§ **PROBLEM**: Copy out the entries below exactly as they stand, but only from the line containing "if mustEvict s" through the line containing "(08 R367)? -/".

§ **EXERCISE INPUT**:
/-- Enter the Busy state with a way, and send the snoops (R227 steps 3, 4). -/
def runFlow (f : Flow) (way : Option Nat) : M Unit := do
  let s ← get
  let f := { f with way := way, hit := cacheHit s f.line, phase := .snoop }
  putFlow f
  match way with
  | some w => writeBusy f.line w f.busy f.before
  | none => pure ()
  if f.req.op = .lkRd && lockFull s f.req.tenant then
    incF R.LOCK_FULL_CNT_CNT
    incF (R.TENANT_LOCK_REJ_CNT_CNT f.req.tenant)
    raise pgLock 1
    answerErr f.req 0x20
    finishFlow f f.orig
  else if f.req.op = .upg && f.orig == .owned f.req.agent then
    refuseState f.req 0x03
    finishFlow f f.orig
  else
    let conv := f.req.op == .upg && !(members f.orig).contains f.req.agent
    if conv then incF R.GLOBAL_COH_UPG_CONV_CNT
    let f := { f with conv := conv }
    if f.req.op = .lkRd then
      setLock (freeLock s) (some ⟨f.line, f.req.agent, f.req.tenant, tickNum s, false⟩)
      maxF R.LOCK_HELD_MAX_N (locksHeld (← get))
      -- 10 R454: the line is in Busy-Lock again, and each waiter of its chain waits on the new holder.
      each (chainOf s f.line) fun r => addWait r f.req.agent
    let f ← sendSnoops f (snoopsFor s f)
    putFlow f
    -- 11 R486: the line of a window that pre-commit has invalidated before.
    onlyIf (f.req.op == .commitInv && f.pend != [] && s.fv.preInv.contains f.line) (incF R.COMMIT_AGAIN_CNT_CNT)
    offerEdata f.line
    if f.pend = [] then completeOrWait f
    else
      -- R229: with NODATA=1 the completion leaves while the SnpFwdS is unanswered.
      if f.req.op = .rdS && f.hit then
        match f.before with
        | .forwarder _ _ =>
          let d ← readHome f.line (reqNo f.req) f.req.tenant
          answer f.req 0x33 0 d
          putFlow { f with answered := true }
        | _ => pure ()

/-- Free a victim's entry and let the flow that took its way go on (07 R306, 08 R355). -/
def freeVictim (f : Flow) : M Unit := do
  let way := f.way
  let s ← get
  if mustEvict s f then putFlow { f with phase := .evict }
  else
    completeFlow f
    match (← get).flows.find? fun g => g.phase == .victim && g.line == f.req.be with
    | some g => runFlow g way
    | none => pure ()

/-- An eviction-buffer entry is free: the flows that wait for one go on in their order (07 R312). -/
def resumeEvicts : M Unit := do
  each ((← get).flows.filter fun f => f.phase == .evict) fun f => do
    if mustEvict (← get) f then pure ()
    else if f.req.op == .backInv then freeVictim f
    else completeFlow f

/-- Try to give a flow a way: `false` when none can be taken. -/
def allocate (f : Flow) (read : Bool) : M Bool := do
  let set := setOf f.line
  let s ← get
  if f.req.op = .lkRd && decide (getF s R.DIR_CTL_LOCK_WAYS ≤ lockWays s set) then pure false
  else
    match ← takeWay set read with
    | .none => pure false
    | .free w => runFlow f (some w); pure true
    | .victim w line st =>
      let s ← get
      let r := engineReq s 21 .backInv line w f.line []
      modify fun s => { s with nextId := s.nextId + 1 }
      putFlow { f with phase := .victim }
      let v := { newFlow r .own .snoop (some w) st st with hit := cacheHit s line }
      addFlow v
      writeBusy line w .own st
      let v ← sendSnoops v (snoopsFor s v)
      putFlow v
      if v.pend = [] then freeVictim v
      pure true

/-- Wait in the set's allocation queue (07 R305, 08 R353, R367). -/
def waitAlloc (f : Flow) : M Unit := do
  putFlow { f with phase := .alloc }
  incF R.DIR_ALLOC_WAIT_CNT_CNT

/-- Does a flow wait in the allocation queue of a set? A later one that needs a way waits behind it (07 R305, 08 R353). -/
def queueWaits (s : State) (set : Nat) : Bool := s.flows.any fun f => f.phase == .alloc && setOf f.line == set

/-- May a request run for a line of a set in recovery (08 R367)? -/
def runsInRecovery (op : ReqOp) : Bool := op == .wrBack || op == .ulWr || op == .backInv

/-- `EvClean` within its grant (05 R240): the agent leaves the entry, answered with CmpWb. -/
def evictClean (r : Req) (way : Option Nat) (orig : DState) : M Unit := do
  match way with
  | some w => writeEntry r.line w (dropAgent r.agent orig)
  | none => pure ()
  answer r 0x35 0 []

/-- A pre-carry copy at its grant, while the line still needs carry (11 R488). -/
def preCarryCopy (line : Line) : M Unit := do
  if needsCarry (← get) line then
    carryCopy line
    setDiff line false
    incF R.COMMIT_PRECARRY_CNT_CNT

/-- Start a request at the head of a line that no flow holds (R227 step 3, 07 R300): read the set, take the line's way or a
new one. -/
def startFree (r : Req) : M Unit := do
  let set := setOf r.line
  let s ← get
  if r.op = .preCarry then
    if inRecovery s set then
      addFlow (newFlow r .commit .alloc none .untracked .untracked)
      incF R.DIR_ALLOC_WAIT_CNT_CNT
    else preCarryCopy r.line
  else
    let (way, orig) := match lookup s r.line with | some (w, st) => (some w, st) | none => (none, .untracked)
    if r.op = .wrBack && way.isNone && inRecovery s set then
      -- 08 R371, R347: in recovery a WrBack without an entry is written home and takes none.
      writeHome r.line (reqNo r) r.tenant r.data
      answer r 0x35 0 []
    else if r.op = .wrBack && orig != .owned r.agent then
      -- 05 R249: refused before it takes an entry.
      refuseState r 0x10
    else if r.op = .evClean then
      if inRecovery s set then
        addFlow (newFlow r .own .alloc none orig orig)
        incF R.DIR_ALLOC_WAIT_CNT_CNT
      else evictClean r way orig
    else
      let before := if fromI r.op then dropAgent r.agent orig else orig
      let f := newFlow r (busyOf r.op) .snoop none orig before
      addFlow f
      if inRecovery s set && !runsInRecovery r.op then waitAlloc f
      else if way.isNone && (r.op == .commitInv || r.op == .preInv || r.op == .retire) then
        -- No entry tracks the line: there is nothing to invalidate.
        completeFlow f
      else
        match way with
        | some w =>
          if r.op = .lkRd && decide (getF s R.DIR_CTL_LOCK_WAYS ≤ lockWays s set) then waitAlloc f
          else runFlow f (some w)
        | none =>
          if queueWaits s set then waitAlloc f
          else if !(← allocate f false) then waitAlloc f

/-- May a request run while the flow of its line waits in the allocation queue? A `WrBack` may in a set in recovery: that flow has
not made the line Busy yet, and the hub goes on granting `WrBack` (08 R367, R371). -/
def passesAlloc (s : State) (r : Req) : Bool :=
  r.op == .wrBack && inRecovery s (setOf r.line) && match flowOf s r.line with | some f => f.phase == .alloc | none => false

/-- Is the request a `WrBack` of an agent whose answer to a snoop the flow of the line awaits? It lies in the home-side
write buffer until that answer matches it, and takes no part in arbitration (05 R238, 07 R298, R303). -/
def awaitsMatch (s : State) (r : Req) : Bool :=
  r.op == .wrBack && match flowOf s r.line with | some f => f.pend.contains r.agent | none => false

/-- Start a request at the head of its line: beside a flow that waits in the allocation queue when it may, else behind the
flow that holds the line (R299). -/
def startFlow (r : Req) : M Unit := do
  checkSet (setOf r.line) 0
  let s ← get
  match flowOf s r.line with
  | some f =>
    if passesAlloc s r then
      let k := s.flows.findIdx fun g => g.line == r.line
      dropFlow r.line
      startFree r
      modify fun t => { t with flows := t.flows.take k ++ f :: t.flows.drop k }
    else joinChain r
  | none =>
    if r.op = .repair then addFlow (newFlow r .own .search (some r.word) .untracked .untracked)
    else startFree r

/-- Settle a flow whose last answer has come. -/
def settleFlow (line : Line) : M Unit := do
  match flowOf (← get) line with
  | none => pure ()
  | some f =>
    if f.phase == .snoop && f.pend == [] && f.wbp == [] then
      if f.req.op == .backInv then freeVictim f else completeOrWait f

/-- An answer from an agent to a flow's snoop: what it keeps and the data it brought (R225, R229). -/
def flowAnswer (line : Line) (a : Nat) (kept : Bool) (data : Option LineData) (relayed : Bool) : M Unit := do
  match flowOf (← get) line with
  | none => pure ()
  | some f =>
    putFlow { f with pend := f.pend.filter (· != a), wbp := f.wbp.filter (· != a),
                     kept := if kept then f.kept ++ [a] else f.kept,
                     got := match data with | some d => some d | none => f.got,
                     relayed := if data.isSome then relayed else f.relayed }
    settleFlow line

/-- Continue the head of a set's allocation queue (08 R353, R372 step 4): flows leave in grant order. -/
def retryAlloc (set : Nat) : M Unit := do
  let s ← get
  if inRecovery s set then pure ()
  else
    match s.flows.find? fun f => f.phase == .alloc && setOf f.line == set with
    | none => pure ()
    | some f =>
      if f.req.op = .evClean then
        dropFlow f.line
        let l := lookup s f.line
        evictClean f.req (l.map (·.1)) ((l.map (·.2)).getD .untracked)
      else if f.req.op = .preCarry then
        dropFlow f.line
        preCarryCopy f.line
      else
      checkSet set 1
      let s ← get
      if inRecovery s set then pure ()
      -- 08 R365: a repair flow of its line has taken its place, and it waits in the chain behind it.
      else if (flowOf s f.line).map (·.req.id) != some f.req.id then pure ()
      else
      match lookup s f.line with
      | some (w, st) =>
        let before := if fromI f.req.op then dropAgent f.req.agent st else st
        if f.req.op = .lkRd && decide (getF s R.DIR_CTL_LOCK_WAYS ≤ lockWays s set) then pure ()
        else runFlow { f with orig := st, before := before } (some w)
      | none =>
        -- What the waiting request read of the line at its grant may be gone.
        let _ ← allocate { f with orig := .untracked, before := .untracked } true
        pure ()

/-- Is the request a write for which the open commit window waits (02 R81, 11 R494): one that a station engine or event unit
presented before the window opened, or a capture record stamped before the tick in progress (its low 32 bits, 02 R79), which the
partner's event unit may send later? -/
def beforeWindow (s : State) (r : Req) : Bool :=
  (r.src == .eng qStation || r.src == .pairEng qStation) && (r.op == .wrFull || r.op == .wrPartial) &&
  match s.fv.commit with
  | some w => !w.flipped && heldBy s s.fv.commit r.line && (decide (r.id < w.openId) ||
      (r.op == .wrPartial && (r.data.getD 0 Quad.zero).bits.toNat % 2 ^ 32 != tickNum s))
  | none => false

/-- Write it into the copy about to become current. -/
def windowWrite (r : Req) : M Unit := do
  match fvRegion (← get) r.line with
  | some rg =>
    writeNext rg (newFlow r .own .snoop none .untracked .untracked)
    onlyIf (r.op == .wrPartial) (incF R.COMMIT_EDGE_CAPT_CNT_CNT)
  | none => pure ()

/-- The next request of a line's chain (07 R300), if the line is free for it: not in a flow, and for a line that an open
window holds only a request granted before the window opened, or the window's own (11 R490, R491). Beside a flow that
waits in the allocation queue a `WrBack` may start. -/
def chainHead (s : State) (line : Line) : Option Req :=
  if (flowOf s line).isSome then (chainOf s line).find? (passesAlloc s)
  else
    let late := fun (w : Option Window) (r : Req) =>
      match w with
      | some x => heldBy s w line && decide (x.openAt ≤ r.granted) && r.op != .commitInv && !beforeWindow s r
      | none => false
    (chainOf s line).find? fun r => !(late s.fv.commit r || late s.fv.release r)

/-- `UlWr` at its grant (10 R447, R450): from the holder for its line it writes the line home when WR=1, releases the lock
and is answered with CmpWb; any other is answered with NO_LOCK. -/
def unlockWrite (r : Req) : M Unit := do
  match lockOn (← get) r.line with
  | some (i, l) =>
    if l.holder = r.agent then
      if r.flag then writeHome r.line (reqNo r) r.tenant r.data
      releaseLock i l
      answer r 0x35 0 []
    else noLock r
  | none => noLock r
where
  noLock (r : Req) : M Unit := do
    incF R.LOCK_NOLOCK_CNT_CNT
    raise pgLock 2
    answerErr r 0x21

/-- Start the head of a line's chain (R300). -/
def startChainHead (line : Line) : M Unit := do
  match chainHead (← get) line with
  | none => pure ()
  | some r =>
    let s ← get
    modify fun s => { s with chain := s.chain.filter fun x => x.id != r.id }
    match r.op with
    | .repair =>
      -- 08 R365: the repair flow that waited in the chain.
      let f := newFlow r .own .snoop none .untracked .untracked
      addFlow f
      let f ← sendSnoops f (snoopsFor s f)
      putFlow { f with way := some r.word }
      settleFlow line
    | _ => if beforeWindow s r then windowWrite r else startFlow r

end Sys2Proof.Machine
end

§ **COMPLETED EXERCISE**:
  if mustEvict s f then putFlow { f with phase := .evict }
  else
    completeFlow f
    match (← get).flows.find? fun g => g.phase == .victim && g.line == f.req.be with
    | some g => runFlow g way
    | none => pure ()

/-- An eviction-buffer entry is free: the flows that wait for one go on in their order (07 R312). -/
def resumeEvicts : M Unit := do
  each ((← get).flows.filter fun f => f.phase == .evict) fun f => do
    if mustEvict (← get) f then pure ()
    else if f.req.op == .backInv then freeVictim f
    else completeFlow f

/-- Try to give a flow a way: `false` when none can be taken. -/
def allocate (f : Flow) (read : Bool) : M Bool := do
  let set := setOf f.line
  let s ← get
  if f.req.op = .lkRd && decide (getF s R.DIR_CTL_LOCK_WAYS ≤ lockWays s set) then pure false
  else
    match ← takeWay set read with
    | .none => pure false
    | .free w => runFlow f (some w); pure true
    | .victim w line st =>
      let s ← get
      let r := engineReq s 21 .backInv line w f.line []
      modify fun s => { s with nextId := s.nextId + 1 }
      putFlow { f with phase := .victim }
      let v := { newFlow r .own .snoop (some w) st st with hit := cacheHit s line }
      addFlow v
      writeBusy line w .own st
      let v ← sendSnoops v (snoopsFor s v)
      putFlow v
      if v.pend = [] then freeVictim v
      pure true

/-- Wait in the set's allocation queue (07 R305, 08 R353, R367). -/
def waitAlloc (f : Flow) : M Unit := do
  putFlow { f with phase := .alloc }
  incF R.DIR_ALLOC_WAIT_CNT_CNT

/-- Does a flow wait in the allocation queue of a set? A later one that needs a way waits behind it (07 R305, 08 R353). -/
def queueWaits (s : State) (set : Nat) : Bool := s.flows.any fun f => f.phase == .alloc && setOf f.line == set

/-- May a request run for a line of a set in recovery (08 R367)? -/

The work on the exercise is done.